Task item ▸ Sift the listing for lines that hold the string "whenDispatched" and pull them out.

*** Opening of Exercise data ***

-- ==== Sys2Proof/Machine/Controller.lean ====
section
/-! DEFINITION. ENCRYPT and the round pipeline controller (44_pipeline_controller.md). -/

namespace Sys2Proof.Machine

/-! ### The encryption as a function -/

/-- A full round (R153, R154). -/
def fullRound (table : SboxTable) (m : Matrix) (rk : Schedule) (round : Fin 11) : Matrix :=
  addRoundKey (mixColumns (shiftRows (subBytes table m))) rk round

/-- The final round has no MixColumns (R155, R156). -/
def finalRound (table : SboxTable) (m : Matrix) (rk : Schedule) : Matrix :=
  addRoundKey (shiftRows (subBytes table m)) rk 10

/-- The State after whitening and full rounds 1..n, n ≤ 9 (R158). -/
def afterRounds (table : SboxTable) (m : Matrix) (rk : Schedule) : (n : Nat) → n ≤ 9 → Matrix
  | 0, _ => addRoundKey m rk 0
  | n + 1, h => fullRound table (afterRounds table m rk n (by omega)) rk ⟨n + 1, by omega⟩

/-- `Encrypt(W, P)` (R158), with the table its SubBytes looks up in. -/
def encryptBlock (table : SboxTable) (rk : Schedule) (p : Block) : Block :=
  toBlock (finalRound table (afterRounds table (toMatrix p) rk 9 (by omega)) rk)

/-! ### CMD_ENCRYPT -/

/-- ENCRYPT in IDLE: BLOCK_LENGTH first, then NO_KEY; otherwise the block is loaded and the pipeline starts
(R150, R213, R218). -/
def acceptEncrypt (s : State) : State :=
  if s.inCnt = 16#8 then
    if s.keyValid then
      { s with st := toMatrix s.ibuf, rc := 0#4, done := false, inCnt := 0x00#8, fsm := .loaded }
    else raise .noKey s
  else raise .blockLength s

/-- CMD_ENCRYPT (R150). -/
def execCmdEncrypt (s : State) : Host.Outcome State Fault Refusal := .next (whenIdle acceptEncrypt s)

/-! ### The controller steps -/

/-- CTRL_WHITEN: AddRoundKey(round 0), from (LOADED, 0) (R152, R136). -/
def execCtrlWhiten (s : State) : Host.Outcome State Fault Refusal :=
  .next <| whenDispatched .loaded 0#4
    (fun s => { s with st := addRoundKey s.st s.rk 0, rc := s.rc + 1#4, fsm := .whitened }) s

/-- CTRL_FULLROUND_FIRST: full round 1, from (WHITENED, 1) (R153). -/
def execCtrlFullroundFirst (s : State) : Host.Outcome State Fault Refusal :=
  .next <| whenDispatched .whitened 1#4
    (fun s => { s with st := fullRound s.sboxRom s.st s.rk 1, rc := s.rc + 1#4, fsm := .round }) s

/-- CTRL_FULLROUND r: full round r = RC, from (ROUND, 2..9) (R153). A term with r outside 2..9 is no row of R77. -/
def execCtrlFullround (r : BitVec 4) (s : State) : Host.Outcome State Fault Refusal :=
  if h : 2 ≤ r.toNat ∧ r.toNat ≤ 9 then
    .next <| whenDispatched .round r
      (fun s => { s with st := fullRound s.sboxRom s.st s.rk ⟨r.toNat, by omega⟩, rc := s.rc + 1#4, fsm := .round }) s
  else .next (unlessStuck (recordFault .unreachableDispatch) s)

/-- CTRL_FINALROUND: round 10 without MixColumns, from (ROUND, 10) (R155). -/
def execCtrlFinalround (s : State) : Host.Outcome State Fault Refusal :=
  .next <| whenDispatched .round 10#4
    (fun s => { s with st := finalRound s.sboxRom s.st s.rk, rc := s.rc + 1#4, fsm := .final }) s

/-- CTRL_SERIALIZE: all 16 bytes of OUT at once, from (FINAL, 11); RC stays 11 (R157). ST keeps its last value, and
keeps it until the next ENCRYPT or reset: DESIGN CHOICE, log 14 (R38 calls it unspecified between operations). -/
def execCtrlSerialize (s : State) : Host.Outcome State Fault Refusal :=
  .next <| whenDispatched .final 11#4 (fun s => { s with out := toBlock s.st, done := true, fsm := .idle }) s

/-- CTRL_NONE_IDLE: no step is enabled; CTRL is quiescent, not stuck (R159). -/
def execCtrlNoneIdle (s : State) : Host.Outcome State Fault Refusal := .next s

/-- CTRL_NONE_ERROR: no step is enabled; ERROR waits for reset (R159). -/
def execCtrlNoneError (s : State) : Host.Outcome State Fault Refusal := .next s

/-- CTRL_UNREACHABLE: "A model must not give them a meaning. If its step function meets one, it records the fault
UNREACHABLE_DISPATCH" (R160), "then CTRL is `stuck`" (U7). -/
def execCtrlUnreachable (_f : Fsm) (_r : BitVec 4) (s : State) : Host.Outcome State Fault Refusal :=
  .next (unlessStuck (recordFault .unreachableDispatch) s)

end Sys2Proof.Machine
end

*** Close of Exercise data ***

Task result ▸
  .next <| whenDispatched .loaded 0#4
  .next <| whenDispatched .whitened 1#4
    .next <| whenDispatched .round r
  .next <| whenDispatched .round 10#4
  .next <| whenDispatched .final 11#4 (fun s => { s with out := toBlock s.st, done := true, fsm := .idle }) s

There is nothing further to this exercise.